Why are most ARGs serving only one term?

For a while, I’ve been curious why just about every ARG I’ve come across is a one-off experience, never to be revisited.

Read the full post:

Research credit: cyngs

1 comment:

  1. This probably goes to the issue of "dynamic community formation".

    Even back 5 years ago there was a lot more structure.

    For example, there was the lonelygirl15 community that many "games" developed out of. The key to that community was a narrative that held it all together. From that large base it was possible to springboard either a fully independent project or a spin off from the core story line. For example OpAphid was an ARG that began tangentially related to the core story. The Cassieiswatching ARG appeared related but turned out to be mostly independent (and yes we still get together in Second Life every week on Saturday night to work on that final unsolved anagram). Maddison Atkins had the potential to link up with the core story but eventually went its own independent path. The point is that all of these were made possible by the existence of a huge community of people many of whom seemed to thrive on the challenges that ARGs provide.

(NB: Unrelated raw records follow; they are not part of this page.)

-- ==== Sys2Proof/Machine/Write.lean ====
section
/-! DEFINITION. Write paths, energy assist and the front-end link (R117-R149). -/

namespace Sys2Proof.Machine

/-- WP_CTL.STATE: 0 idle, 1 waiting, 2 writing, 3 inhibited. -/
def pathState (s : State) (act j : Nat) : Nat := s.fld (Reg.WP_CTL act j) 4 3

/-- An assist command: 1 BIAS, 2 ARM, 3 DISARM, 4 OFF, on a mask of slots. -/
def feAssist (act op mask : Nat) : Act := feWrite act 1 op mask

/-- AS_STATE of a slot. -/
def asState (s : State) (act slot : Nat) : Nat := s.fld (Reg.AS_STATE act slot) 1 0

/-- Slots of an actuator in an assist state. -/
def slotsIn (s : State) (act st : Nat) : List Nat := (List.range 16).filter (fun k => asState s act k == st)

/-- The mask of a list of slots. -/
def maskOf (l : List Nat) : Nat := l.foldl (fun m k => m + 2 ^ k) 0

/-- Every ARMED head goes back to BIAS with one DISARM (R130). -/
def disarm (act : Nat) : Act := fun s =>
  let l := slotsIn s act 3
  if l.isEmpty then [] else seqs [feAssist act 3 (maskOf l), fun _ => l.map (fun k => .fld (Reg.AS_STATE act k) 1 0 2)] s

/-- Write drivers enabled at the front end (R126, register 0x03). -/
def sendDrv (act mask : Nat) : Act :=
  seqs [feWrite act 0 3 mask, fun _ => [updWa act (fun w => { w with drv := mask })]]

/-- All assists and drivers of an actuator are off: the link's frames stop or were lost (R131, R138, R148). -/
def feSilent (act : Nat) : Act := fun _ =>
  (List.range 16).map (fun k => .fld (Reg.AS_STATE act k) 1 0 0) ++
  (List.range 4).map (fun j => .fld (Reg.WP_CTL act j) 2 2 0) ++
  [updWa act (fun w => { w with
      drv := 0, codes := List.replicate 16 none, headSel := none,
      paths := w.paths.map (fun p => { p with idleDrv := false }) })]

/-- A head's write power code (R132), T in 1/16 °C. [DEDUCED, log 65, unsafe] -/
def pwrCode (s : State) (act slot : Nat) : Nat :=
  let code := s.fld (Reg.AS_PWR act slot (s.fld (Reg.WP_CTL act (slot % 4)) 9 5)) 11 0
  let a2 := s.reg (Reg.WA_ASSIST2 act)
  let t := sgn 16 (s.reg (Reg.THM_SENSE (24 + act))).toNat
  (clampI 0 (s.fld (Reg.WA_ASSIST act) 11 0)
    (divTZ (64 * (code : Int) + sgn 8 (a2.fld 23 16) * (t - 16 * sgn 8 (a2.fld 31 24))) 64)).toNat

/-- Recompute a head's code and send it when it changed (R132). -/
def sendCode (act slot : Nat) : Act := fun s =>
  let c := pwrCode s act slot
  if !feOn s act || (s.waD act).codes.getD slot none = some c then []
  else seqs [feWrite act 0 (0x20 + slot) c, fun _ => [updWa act (fun w => { w with codes := setAt w.codes slot (some c) })]] s

/-! Inhibits (R145, Table 5.3). -/

/-- The positions whose heads transfer: started paths that write or were cut off, on heads ebb mode has not removed. -/
def writing (s : State) (act : Nat) : List Nat :=
  (List.range 4).filter (fun j => (s.path act j).on && 2 ≤ pathState s act j && (activeSet s act (s.waD act).group).contains j)

/-- A source of Table 5.3 holds. OFFTRACK and SERVO_MISS look at the heads that transfer. -/
def inhibitOf (s : State) (act : Nat) (r : Inhibit) : Bool :=
  let h := s.hl act
  let on := writing s act
  match r with
  | .plaus => h.plausInh || s.bit (Reg.HL_FLAGS act) 5
  | .offtrack => on.any (fun j => h.onTrk.getD j 0 < max 1 (s.fld (Reg.WA_CFG act) 15 12))
  | .servoMiss => on.any (fun j => h.missed.getD j false)
  | .tide => (h.ebb.getD (s.waD act).group {}).tideInh
  | .feFault => (s.waD act).faultN
  | .link => s.bit (Reg.FE_STAT act) 0
  | .kill => s.bit (Reg.WA_KILL act) 0

/-- The inhibit sources. -/
def inhibits : List Inhibit := [.plaus, .offtrack, .servoMiss, .tide, .feFault, .link, .kill]

/-- Any source holds. -/
def inhibited (s : State) (act : Nat) : Bool := inhibits.any (inhibitOf s act)

/-! Transfers. -/

/-- The band and epoch of a path's transfer. -/
def pathBand (s : State) (act j : Nat) : Nat := s.fld (Reg.WP_LOC act j) 31 17
/-- The epoch (R121). -/
def pathEpoch (s : State) (act j : Nat) : Nat := s.fld (Reg.WP_CNT act j) 31 16

/-- The head a path writes with (R117). -/
def pathHead (s : State) (act j : Nat) : Nat := act * 16 + 4 * (s.waD act).group + j

/-- A slot's HEAD, BAND, SECTOR and EPOCH agree with the path's (R121). -/
def slotOk (s : State) (act j sector : Nat) (slot : List Byte) : Bool :=
  let m := leAt slot 4096 6
  m / 2 ^ 9 == metaWord (pathHead s act j) (pathBand s act j) sector 0 / 2 ^ 9 &&
  leAt slot 4102 2 == pathEpoch s act j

    Maddison Atkins is a good example. Chapter 1 was intense on both sides of the curtain. It was a 24/7 activity that required total dedication from both the PM and the players for most of its 2 week run. This type of activity is hard to sustain by either the PM or players. The PM needs to give up on their "regular life" and you tend to find players who are at a point in their life where they have a LOT of time they can dedicate to a singular project.

    Maddison Atkins chapter 2 came with its own set of issues. By dedicating less time to the project the PM produced an experience that felt less fluid to the players. While this was all that was possible it set in motion a multitude of complex community issues which distracted from the game.

    With the reboot of Maddison 2.0 the PM chose to delegate a lot of the work to either cast or others on the production team. This does not lighten the work load but rather distributes it. This worked well but it is still hard to sustain for long on either side of the curtain.

    In summary this leads to the questions: where is the community, how do you mobilize them quickly around a project and how do we all work together better on both sides of the wall to make this possible?

    Whatever the answers they will probably have to stem from the realization that todays World is dynamic and becoming increasingly so. It is hard to build a community overnight but to the degree we can find a path to "self assembly" around a project or projects the more sustainable ARGs will become.